Kleine Kinder, kleine Sorgen-große Kinder, große Sorgen.

Ein Spruch, den viele Eltern kennen – und manche mit einem müden Lächeln bestätigen. Doch was ist wirklich dran?

Als die Kinder klein waren, drehte sich vieles um volle Windeln, durchwachte Nächte und den ersten Kita-Tag. Sorgen? Ja – aber irgendwie überschaubar. Ein Pflaster half bei aufgeschlagenen Knien, ein tröstender Arm bei Kummer. Man konnte vieles noch „reparieren“.

Doch je älter die Kinder werden, desto komplexer werden auch die Sorgen. Schulprobleme, Freundschaften, die zerbrechen, Liebeskummer, erste Grenzerfahrungen mit Alkohol oder Druck in sozialen Medien – plötzlich ist da vieles, das Eltern nicht mehr einfach lösen können. Und oft auch nicht mehr mitbekommen. Die Kinder werden zu Jugendlichen, die ihre eigenen Wege gehen – und manchmal auch ihre eigenen Krisen durchleben.

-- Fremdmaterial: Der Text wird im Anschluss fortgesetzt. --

-- ==== Sys2Proof/WellFormed.lean ====
section
/-! DEFINITION. Which instructions have an encoding of their own: the reserved sub-field values of R104, R103, R131,
R225 and R286 are refused. Checks that depend on the state (element types R98, special register indices R108) are
made when the instruction issues, not here. -/

namespace Sys2Proof

/-- The sub-field limits of R103, R104, R131, R225 and R286. A step without a word has no encoding to check. -/
def Instr.wf : Instr → Bool
  | .zeroWordTrap _ _ => true
  | .nop _ => true
  | .exit _ => true
  | .ret _ => true
  | .yield _ => true
  | .modeg _ _ => true
  | .moder _ _ => true
  | .exms _ _ => true
  | .exmg _ _ => true
  | .exma _ _ => true
  | .psw _ a => decide (a ≠ 63#6)
  | .pswi _ _ => true
  | .plq _ _ _ => true
  | .ji _ _ => true
  | .calli _ _ _ => true
  | .laneid _ _ => true
  | .ids _ _ s => decide (s ≤ 7#6)
  | .br _ _ _ => true
  | .brn _ _ _ => true
  | .jmp _ _ => true
  | .call _ _ _ => true
  | .brz _ _ _ => true
  | .brnz _ _ _ => true
  | .mode _ _ _ _ _ _ _ _ => true
  | .add _ _ _ _ => true
  | .sub _ _ _ _ => true
  | .mul _ _ _ _ => true
  | .mulh _ _ _ _ => true
  | .min _ _ _ _ => true
  | .max _ _ _ _ => true
  | .abs _ _ _ => true
  | .neg _ _ _ => true
  | .div _ _ _ _ => true
  | .rem _ _ _ _ => true
  | .and _ _ _ _ => true
  | .or _ _ _ _ => true
  | .xor _ _ _ _ => true
  | .andn _ _ _ _ => true
  | .not _ _ _ => true
  | .shl _ _ _ _ => true
  | .shr _ _ _ _ => true
  | .sar _ _ _ _ => true
  | .rotl _ _ _ _ => true
  | .clz _ _ _ => true
  | .popc _ _ _ => true
  | .brev _ _ _ => true
  | .bfx _ _ _ _ => true
  | .bfi _ _ _ _ => true
  | .mov _ _ _ => true
  | .addi _ _ _ _ => true
  | .andi _ _ _ _ => true
  | .ori _ _ _ _ => true
  | .xori _ _ _ _ => true
  | .shi _ _ _ _ _ => true
  | .movi _ _ _ => true
  | .movhi _ _ _ => true
  | .mad _ _ _ _ _ => true
  | .madn _ _ _ _ _ => true
  | .frcp _ _ _ => true
  | .frsq _ _ _ => true
  | .fsqrt _ _ _ => true
  | .fex2 _ _ _ => true
  | .flg2 _ _ _ => true
  | .fsint _ _ _ => true
  | .fcost _ _ _ => true
  | .fclass _ _ _ => true
  | .round _ _ _ => true
  | .fldexp _ _ _ _ => true
  | .packe _ _ _ => true
  | .unpke _ _ _ => true
  | .fflgr _ _ => true
  | .fflgc _ _ => true
  | .cvt _ _ _ _ _ t => decide (t ≤ 8#4)
  | .shfli _ _ _ _ => true
  | .shflu _ _ _ _ => true
  | .shfld _ _ _ _ => true
  | .shflx _ _ _ _ => true
  | .bcast _ _ _ => true
  | .rdln _ _ _ _ => true
  | .first _ _ _ => true
  | .pand _ _ _ _ => true
  | .por _ _ _ _ => true
  | .pxor _ _ _ _ => true
  | .pandn _ _ _ _ => true
  | .pnot _ _ _ => true
  | .pmov _ _ _ => true
  | .pseta _ _ => true
  | .pclr _ _ => true
  | .ballot _ _ _ => true
  | .popck _ _ _ => true
  | .vany _ _ _ => true
  | .vall _ _ _ => true
  | .kfromg _ _ _ => true
  | .gkand _ _ _ _ => true
  | .gkor _ _ _ _ => true
  | .gknot _ _ _ => true
  | .cmp _ _ _ _ _ => true
  | .cmpi _ _ _ _ _ => true
  | .sel _ _ _ _ _ => true
  | .gadd _ _ _ _ => true
  | .gsub _ _ _ _ => true
  | .gmul _ _ _ _ => true
  | .gmulhu _ _ _ _ => true
  | .gand _ _ _ _ => true
  | .gor _ _ _ _ => true
  | .gxor _ _ _ _ => true
  | .gandn _ _ _ _ => true
  | .gshl _ _ _ _ => true
  | .gshr _ _ _ _ => true
  | .gsar _ _ _ _ => true
  | .gmin _ _ _ _ => true
  | .gmax _ _ _ _ => true
  | .gminu _ _ _ _ => true
  | .gmaxu _ _ _ _ => true
  | .gpopc _ _ _ => true
  | .gclz _ _ _ => true
  | .gmov _ _ _ => true
  | .gdivu _ _ _ _ => true
  | .gremu _ _ _ _ => true
  | .gaddi _ _ _ _ => true
  | .gmovi _ _ _ => true
  | .gmovhi _ _ _ => true
  | .gori _ _ _ _ => true
  | .gshi _ _ _ _ _ => true
  | .gcmp _ _ _ _ c => decide (c ≤ 9#4)
  | .dbnz _ g _ => decide (g ≠ 0#6)
  | .ld _ _ _ _ h _ x z _ => decide (h ≠ 3#2 ∧ (x = 1#1 → z < 2#2))
  | .st _ _ _ _ h _ _ _ => decide (h ≠ 3#2)
  | .gld _ _ _ _ => true
  | .gst _ _ _ _ => true
  | .sld _ _ _ _ z x => decide ((x = 1#1 → z < 2#2))
  | .sst _ _ _ _ _ => true
  | .qld _ _ _ _ z x => decide ((x = 1#1 → z < 2#2))
  | .qst _ _ _ _ _ => true
  | .atom _ _ _ _ p o => decide (p ≠ 3#2 ∧ o ≤ 10#4)
  | .atomn _ _ _ _ p o => decide (p ≠ 3#2 ∧ o ≤ 10#4)
  | .afadd _ _ _ _ => true
  | .afxrd _ _ _ _ => true
  | .afxclr _ _ _ _ => true
  | .afxflg _ _ _ _ => true
  | .pgreq _ _ _ _ => true
  | .resq _ _ _ _ => true
  | .pfetch _ _ _ => true
  | .dcopy _ a => decide (1#6 ≤ a ∧ a ≤ 58#6)
  | .dcopyt _ a => decide (1#6 ≤ a ∧ a ≤ 58#6)
  | .dcvt _ a => decide (1#6 ≤ a ∧ a ≤ 58#6)
  | .dgath _ a => decide (1#6 ≤ a ∧ a ≤ 58#6)
  | .dscat _ a => decide (1#6 ≤ a ∧ a ≤ 58#6)
  | .dfill _ a => decide (1#6 ≤ a ∧ a ≤ 58#6)
  | .dwait _ _ _ => true
  | .dpoll _ _ _ => true
  | .publish _ _ => true
  | .ppin _ _ _ => true
  | .punpin _ _ _ => true
  | .mcfg _ _ => true
  | .malloc _ _ _ => true
  | .mfree _ _ _ => true
  | .mldw _ _ => true
  | .mldwt _ _ => true
  | .mswap _ => true
  | .mstream _ _ _ => true
  | .mstra _ _ _ => true
  | .mgather _ _ _ _ => true
  | .mrda _ _ _ => true
  | .mwra _ _ _ => true
  | .mzero _ _ _ => true
  | .gang _ _ => true
  | .mtok _ _ => true
  | .mwait _ => true
  | .view _ _ a => decide (a ≠ 0#6 ∧ a ≠ 63#6)
  | .viewl _ _ a _ => decide (a ≠ 0#6 ∧ a ≠ 63#6)
  | .vwait _ _ _ => true
  | .vpoll _ _ _ => true
  | .vout _ _ _ => true
  | .vhit _ _ _ => true
  | .vlvl _ _ l => decide (l ≤ 4#6)
  | .phase _ s => decide (s ≤ 5#3)
  | .publ _ s => decide (s ≤ 5#3)
  | .refr _ s => decide (s ≤ 5#3)
  | .ifence _ => true
  | .hflush _ => true
  | .hinv _ => true
  | .evwait _ _ => true
  | .bar _ s => decide (s ≠ 0#3 ∧ s ≤ 5#3)
  | .bara _ s => decide (s ≠ 0#3 ∧ s ≤ 5#3)
  | .barw _ s => decide (s ≠ 0#3 ∧ s ≤ 5#3)
  | .tspawn _ _ => true
  | .tdone _ => true
  | .tspec _ _ => true
  | .tcommit _ _ => true
  | .tdiscard _ _ => true
  | .sysc _ _ => true
  | .hvc _ _ => true
  | .tret _ => true
  | .bkpt _ _ => true
  | .phint _ _ _ => true
  | .sleep _ _ => true
  | .tlbi _ _ _ => true
  | .srr _ _ _ => true
  | .srw _ _ _ => true
  | .srrl _ _ _ => true
  | .srwl _ _ _ => true
  | .fetchFault => true
  | .illegalEncoding _ => true
  | .runLimit => true
  | .parkEnd => true
  | .coachSelect _ _ => true
  | .trapEntry _ => true
  | .writeBufferAdvance _ _ => true
  | .snapshotFill _ _ => true
  | .coachRetire _ => true
  | .haulRetire _ => true
  | .barrierGenerationComplete _ _ => true
  | .mallocGrant _ => true
  | .bankRelease _ _ => true
  | .gangRendezvous _ => true
  | .tokenGrant _ => true
  | .arrayOperationComplete _ => true
  | .drayEnqueue _ _ => true
  | .drayCommandStart _ _ => true
  | .drayComplete _ _ => true
  | .dwaitRelease _ => true
  | .evwaitRelease _ => true
  | .sleepWake _ => true
  | .eventRecordPost _ => true
  | .eventQueueRead _ => true
  | .viewRequestStart _ _ => true
  | .viewTraversalEnd _ => true
  | .shadingLaunch _ _ _ => true
  | .ticketCommit _ => true
  | .pageRequestPost _ _ => true
  | .pageRequestCompletion _ _ => true
  | .rakePlace _ _ _ _ _ => true
  | .timeSlice _ => true
  | .swapInPromote _ _ => true
  | .quadHaulChange _ => true
  | .taskDispatch _ => true
  | .quadIdle _ => true
  | .quadGate _ => true
  | .quadWake _ => true
  | .watchdogExpiry _ => true
  | .preemptionRequest _ _ => true
  | .preemptionDeadline _ _ => true
  | .rakeSave _ _ => true
  | .vfSliceSwitch _ => true
  | .clockChange _ _ => true
  | .clockStable _ => true
  | .ricWrite _ _ => true
  | .powerLimitCrossed _ => true
  | .bandGate _ _ => true
  | .bandWake _ _ => true
  | .flitRetry _ _ _ => true
  | .linkRetrain _ _ _ _ => true
  | .uncorrectableError _ _ _ _ => true
  | .scrub _ _ _ _ _ => true
  | .functionLevelReset _ => true
  | .tdispLockInterface _ _ => true
  | .interfaceError _ => true
  | .stubAppend _ _ _ => true
  | .ingressAccess _ _ _ => true
  | .kick _ _ _ => true
  | .kickRewalk _ _ => true
  | .pendingKickTake _ _ => true
  | .packetFetch _ => true
  | .nopPacket _ _ => true
  | .launchPacket _ _ => true
  | .signalPacket _ _ => true
  | .waitPacket _ _ => true
  | .waitPoll _ _ => true
  | .waitTimeout _ _ => true
  | .fencePacket _ _ => true
  | .markerPacket _ _ => true
  | .dcopyPacket _ _ => true
  | .leaseRenew => true
  | .leaseTakeover _ => true
  | .leaseFallback _ => true
  | .firmwareLoad _ _ => true
  | .destroyq _ _ => true
  | .abort _ _ => true
  | .save _ _ => true
  | .migout _ _ => true
  | .migin _ _ => true
  | .stubret _ _ => true
  | .pgmig _ _ => true
  | .pageMigrationRound _ => true
  | .pageMigrationFreeze _ => true
  | .pstable _ _ => true
  | .psreg _ _ => true
  | .prring _ _ => true
  | .errcnt _ _ => true
  | .compat _ _ => true
  | .mailboxCompletion _ _ => true
  | .mailboxDoorbell _ _ => true
  | .gatingComplete _ => true
  | .wakeChainEnd => true
  | .dcopyPacketComplete _ _ => true
  | .deviceReset => true

end Sys2Proof
end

War für euch als Elternteil die Säuglingszeit am schwierigsten oder eher die pubertäre Phase?
Selbst wenn die Kinder erwachsen sind, vergehen meiner Meinung nach die Sorgen nie.


Habt ihr den Spruch schon mal so empfunden – oder seht ihr es ganz anders?

Welche „großen Sorgen“ habt ihr heute, von denen ihr früher keine Ahnung hattet?

Und was hilft euch, mit diesen Sorgen umzugehen?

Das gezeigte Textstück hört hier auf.